Sunday, January 5, 2014

Explanation of Solution to Christmas Mystery 2013

Christmas Mystery 2013 was based on an image of Joseph's Dream from Matthew 1:20 - 23.  (Joseph in fact has two more dreams in Matthew's rendering of the Nativity story.) This image, appearing on the front of the Christmas card, came from a 19th Century chromolithograph of a portion of the "Life of Christ" window at Chartres Cathedral. (The best commentary on the entire Nativity of Christ in both Matthew and Luke can be found in Raymond Brown's The Birth of the Messiah.)

This image was linked to the Christmas Mystery phrase, "had just settled our brains for a long winter's nap," the eighth line of Clement Clarke Moore's famous poem, "A Visit From Saint Nicholas."   The obvious linkage is that in both the phrase and the image, someone is sleeping.

The puzzle to be solved was created by dividing the image of Joseph's Dream into 36 equal rectangles. Beginning with the rectangle in the upper left, each letter of the alphabet was assigned to a rectangle, moving to the right in each row.  So the images of the first row were assigned letters "a," "b," "c," "d," "e," and "f."  This continues with subsequent rows until the alphabet is finished. The final ten rectangles were assigned to digits 0 thru 9. 

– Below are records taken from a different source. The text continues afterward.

/-- A cell leaves on a port: it crosses one more link (R368) and is held for replay (R363). -/
def State.emit (s : State) (p : Nat) (c : Cell) : State :=
  let c := { c with hops := c.hops + 1 }
  { s with out := s.out ++ [.cell p c], replay := Tbl.modify [] s.replay p fun l => l ++ [c] }

/-- A cell spills from fabric die `die` (R368): it counts, and is marked OLD at 8 spills. -/
def State.spill (s : State) (die p : Nat) (c : Cell) : State :=
  let n := min (c.spills + 1) 15
  let s := s.incReg Reg.fabSpills 1
  let s := if n = 8 && !c.old then s.incReg Reg.fabOldMarked 1 else s
  ({ s with lastSpill := Tbl.set 30 s.lastSpill die p }).emit p { c with spills := n, old := c.old || decide (8 ≤ n) }

/-- R378: the room towards which the source routes a memory request for room `d`. -/
def State.firstHop (s : State) (c : Cell) : Nat :=
  let i := mix 0 1 0 (c.addr % 2 ^ 41 / 256) % 32
  if s.flag Reg.memCtl 0 && decide (c.ty ≤ 3) && i ≠ s.room && i ≠ c.dstRoom && decide (i < s.rooms) &&
    (s.portTo s.activeB i).isSome then i else c.dstRoom

/-- A port is slow and does not send in this slot, or its output register is full (R369); `idle` names the slow ports that do not send. -/
def State.portShut (s : State) (idle : List Nat) (p : Nat) : Bool :=
  (s.flag (Reg.fabPortStatus p) 2 && idle.contains p) || !(Tbl.get [] s.slowOut p).isEmpty

/-- House ports: outside a slot of CELL_TRANSIT no slow one is known to send. -/
def housePorts : List Nat := List.range 31

/-- A cell of this room's own takes the EPOCH of the active table (R382) and is put on an output: its productive port, or where it has none the
first it may spill to; `used` are the ports taken in the slot. The result names the port, and none where the cell waits on its die (R364,
R370). -/
def State.inject (s : State) (idle used : List Nat) (c : Cell) : State × Option Nat :=
  let c := { c with epoch := s.activeB }
  let ok := fun (p : Nat) => !used.contains p && !s.portShut idle p
  match s.way c.epoch c.dstHouse (if c.dstHouse = s.house then s.firstHop c else c.dstRoom) with
  | .port p => if ok p then (s.emit p c, some p) else (s, none)
  | .spill =>
    match s.spillPort 0 ok with
    | some p => (s.spill 0 p c, some p)
    | none => (s, none)
  | _ => (s, none)

/-! ## Doors: bulk messages that leave (R405–R407, R409) -/

/-- Door ports a house entry names: bit i is port 31 + i (R387). -/
def doorPorts (doors : Nat) : List Nat := ((List.range 9).filter (bit doors)).map (31 + ·)

/-- The door engine that takes what is routed to a house entry's door ports: one whose die carries such a port (R13). -/
def doorEngineOf (doors : Nat) : Nat :=
  let l := (doorPorts doors).map portDie
  l.getD (Sys2Proof.Config.doorEngine doors % l.length) 0

/-- Number of a source engine and a room in the tables of sequence numbers. -/
def doorKey (house room engine : Nat) : Nat := 4 * (32 * house + room) + engine

/-- CRC-32C over the checksum words of contained cells (R406). -/
def msgCrc (cells : List Cell) : Nat := crc32c (cells.flatMap fun c => leBytes 4 c.e2e.toNat)

/-- The 32 bytes of a message header (R406). -/
def DoorMsg.header (m : DoorMsg) : List Byte :=
  leBytes 4 m.seq ++ leBytes 2 m.cells.length ++ leBytes 1 (m.kind + b2n m.reset * 128) ++ leBytes 1 m.engine ++
  leBytes 4 (msgCrc m.cells) ++ leBytes 4 0 ++ leBytes 8 m.arg0 ++ leBytes 8 m.arg1

/-- The MSG cell that carries the header. -/
def DoorMsg.headCell (m : DoorMsg) (epoch : Bool) : Cell :=
  cellSealed
    { dstHouse := m.house, dstRoom := m.room, dstUnit := 9 + m.engine, srcHouse := m.srcHouse,
      srcRoom := m.srcRoom, srcUnit := 9 + m.engine, hops := 0, spills := 0, ty := 4, old := false,
      epoch := epoch, retry := false, pass := false, tag := 0,
      len := 31, aux := 0, addr := 0, weight := 0, payload := m.header, e2e := 0 }

/-- The cells of a message as they leave: word 0 of a contained cell names the destination room, its hops and spills restart, and its words 1–3
stay (R406). -/
def DoorMsg.wire (m : DoorMsg) (epoch : Bool) : List Cell :=
  m.headCell epoch :: m.cells.map fun c => { c with dstHouse := m.house, dstRoom := m.room, hops := 0, spills := 0 }

/-- Credits held for a door port (R407). -/
def State.credits (s : State) (p : Nat) : Nat := 32768 - Tbl.get 0 s.doorUsed p

/-- The port in service with the most credits, the lower of equals (R407). -/
def State.bestDoor (s : State) (doors : Nat) : Option Nat :=
  ((doorPorts doors).filter s.portIn).foldl (fun o p => match o with
    | none => some p
    | some q => if s.credits q < s.credits p then some p else some q) none

/-- Cells of one message leave on a port, one after the other. -/
def State.emitAll (s : State) (p : Nat) (cs : List Cell) : State := cs.foldl (fun s c => s.emit p c) s

/-- A message's cells are put on their way if they can be (R407); over the house mesh where the entry names a relay room. The Bool says that
they were. -/
def State.putMsg (s : State) (m : DoorMsg) : State × Bool :=
  let cells := m.wire s.activeB
  match s.way s.activeB m.house m.room with
  | .door =>
    match s.bestDoor (bits (s.houseRoute s.activeB m.house) 8 0) with
    | some p =>
      if cells.length ≤ s.credits p then
        (({ s with doorUsed := Tbl.modify 0 s.doorUsed p (· + cells.length) }).emitAll p cells, true)
      else (s, false)
    | none => (s, false)
  | .port p => if (Tbl.get [] s.slowOut p).isEmpty then (s.emitAll p cells, true) else (s, false)
  | .spill =>
    match s.spillPort m.engine fun p => (Tbl.get [] s.slowOut p).isEmpty with
    | some p => (cells.foldl (fun s c => s.spill m.engine p c) s, true)
    | none => (s, false)
  | _ => (s, false)

/-- Message `id` is kept no more. -/
def State.dropMsg (s : State) (id : Nat) : State := { s with doorMsgs := s.doorMsgs.filter fun m => m.id != id }
def State.updMsg (s : State) (m : DoorMsg) : State := { s with doorMsgs := s.doorMsgs.map fun x => if x.id = m.id then m else x }

/-- A closed message that has not left is sent when it can be; an ACK, and a message of another room that is passed on, is then kept no more. -/
def State.trySend (s : State) (m : DoorMsg) : State :=
  if !m.closed || m.sent then s
  else
    match s.putMsg m with
    | (s, true) =>
      let s := s.incReg Reg.doorMsgsSent 1
      if m.kind = 4 || m.srcHouse != s.house then s.dropMsg m.id else s.updMsg { m with sent := true }
    | (s, false) => s

/-- A message closes (R405): one that is acknowledged takes the next sequence number to its room, and RESET where one is due. -/
def State.closeMsg (s : State) (m : DoorMsg) : State :=
  if m.closed then s
  else if m.kind = 4 then
    let m := { m with closed := true }
    (s.updMsg m).trySend m
  else
    let key := doorKey m.house m.room m.engine
    let seq := Tbl.get 0 s.doorSeq key + 1
    let m := { m with closed := true, seq := seq % 2 ^ 32, reset := s.doorReset.contains key }
    let s := { s with doorSeq := Tbl.set 0 s.doorSeq key seq, doorReset := s.doorReset.filter (· != key) }
    (s.updMsg m).trySend m

/-- A new message. -/
def State.newMsg (s : State) (engine house room srcRoom kind : Nat) (cells : List Cell) : State × DoorMsg :=
  let m : DoorMsg := ⟨s.nextMsg, engine, house, room, s.house, srcRoom, kind, 0, false, cells, 0, 0, false, false, false, none⟩
  ({ s with doorMsgs := s.doorMsgs ++ [m], nextMsg := s.nextMsg + 1 }, m)

/-- A request for another house is packed into the open message of its issuing room for its destination (R405, R406), a MSG cell into a UNIT
message; a request of another room that a kept message already contains is not packed again. -/
def State.packDoor (s : State) (c : Cell) : State :=
  let e := doorEngineOf (bits (s.houseRoute s.activeB c.dstHouse) 8 0)
  let kind := if c.ty = 4 then 3 else 0
  let again := fun (d : Cell) => d.srcHouse == c.srcHouse && d.srcRoom == c.srcRoom && d.tag == c.tag && d.pass == c.pass && d.ty == c.ty
  if s.doorMsgs.any fun m => m.cells.any again then s
  else
    let mine := fun (m : DoorMsg) =>
      !m.closed && m.engine == e && m.house == c.dstHouse && m.room == c.dstRoom && m.srcRoom == c.srcRoom && m.kind == kind
    let (s, m) : State × DoorMsg := match s.doorMsgs.find? mine with
      | some m => (s, m)
      | none => s.newMsg e c.dstHouse c.dstRoom c.srcRoom kind []
    let m := { m with cells := m.cells ++ [c] }
    let s := s.updMsg m
    if 511 ≤ m.cells.length then s.closeMsg m else s

/-! ## Combining of reads (R379) -/

/-- Two LOADs may be combined. -/
def combines (a b : Cell) : Bool :=
  a.ty == 0 && b.ty == 0 && a.dstHouse == b.dstHouse && a.dstRoom == b.dstRoom && a.addr == b.addr && a.len == b.len && a.epoch == b.epoch &&
  !a.retry && !b.retry

/-- A LOAD that reaches the crossbar of fabric die `die` is absorbed by a combining opened within the last 64 ns; the Bool says so. -/
def State.absorb (s : State) (die : Nat) (c : Cell) : State × Bool :=
  let open_ := fun (b : Comb) => b.die == die && decide (s.now ≤ b.t0 + 64) && (match b.members with | m :: _ => combines m c | [] => false)
  if !s.flag Reg.fabCtl 0 then (s, false)
  else
    match s.combs.find? open_ with
    | none => (s, false)
    | some b =>
      (({ s with combs := s.combs.map fun x => if x = b then { b with members := b.members ++ [c] } else x }).incReg Reg.fabReadsCombined 1, true)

The above image shows the rectangles that were not used in the puzzle with their assigned letters or numbers.  The rectangles that were used in the puzzle do not have their corresponding letters showing, so as to aid anyone trying to reconstruct the phrase.

The rectangular images corresponding to the letters of the phrase, "had just settled our brains for a long winters nap" (leaving out the apostrophe from winter's, as well as any punctuation at the end of the line) were then placed in proper order in a grid of 64 rectangles.  The blank space(s) between words were simply filled in with images from the past 12 months, all but one of which I had taken.

So, for example, the first three rectangular images in the upper left of the puzzle correspond to the letters "h," "a," and "d."  The entire phrase can be constructed quite easily once this correspondence is understood between images and their letters.

A simple poetic clue was constructed that was intended to point the reader to approach the puzzle's images much like one would approach a "Wheel of Fortune" puzzle.  The only difference being is you had to be your own "Vanna White" sleuth to figure it out!

Finally, the phrase "had just settled our brains for a long winter's nap," is usually rendered in today's printings of the poem as "had just settled down for a long winter's nap."  However, the evidence clearly points to the former as being the original text that Moore first penned in 1822. Moore subsequently wrote the poem out in long hand a number of times, and one of the copies is held by the Huntington Library in San Marino, CA.

The origin of "A Visit from Saint Nicholas" is recounted by one of Moore's descendants in The Visit.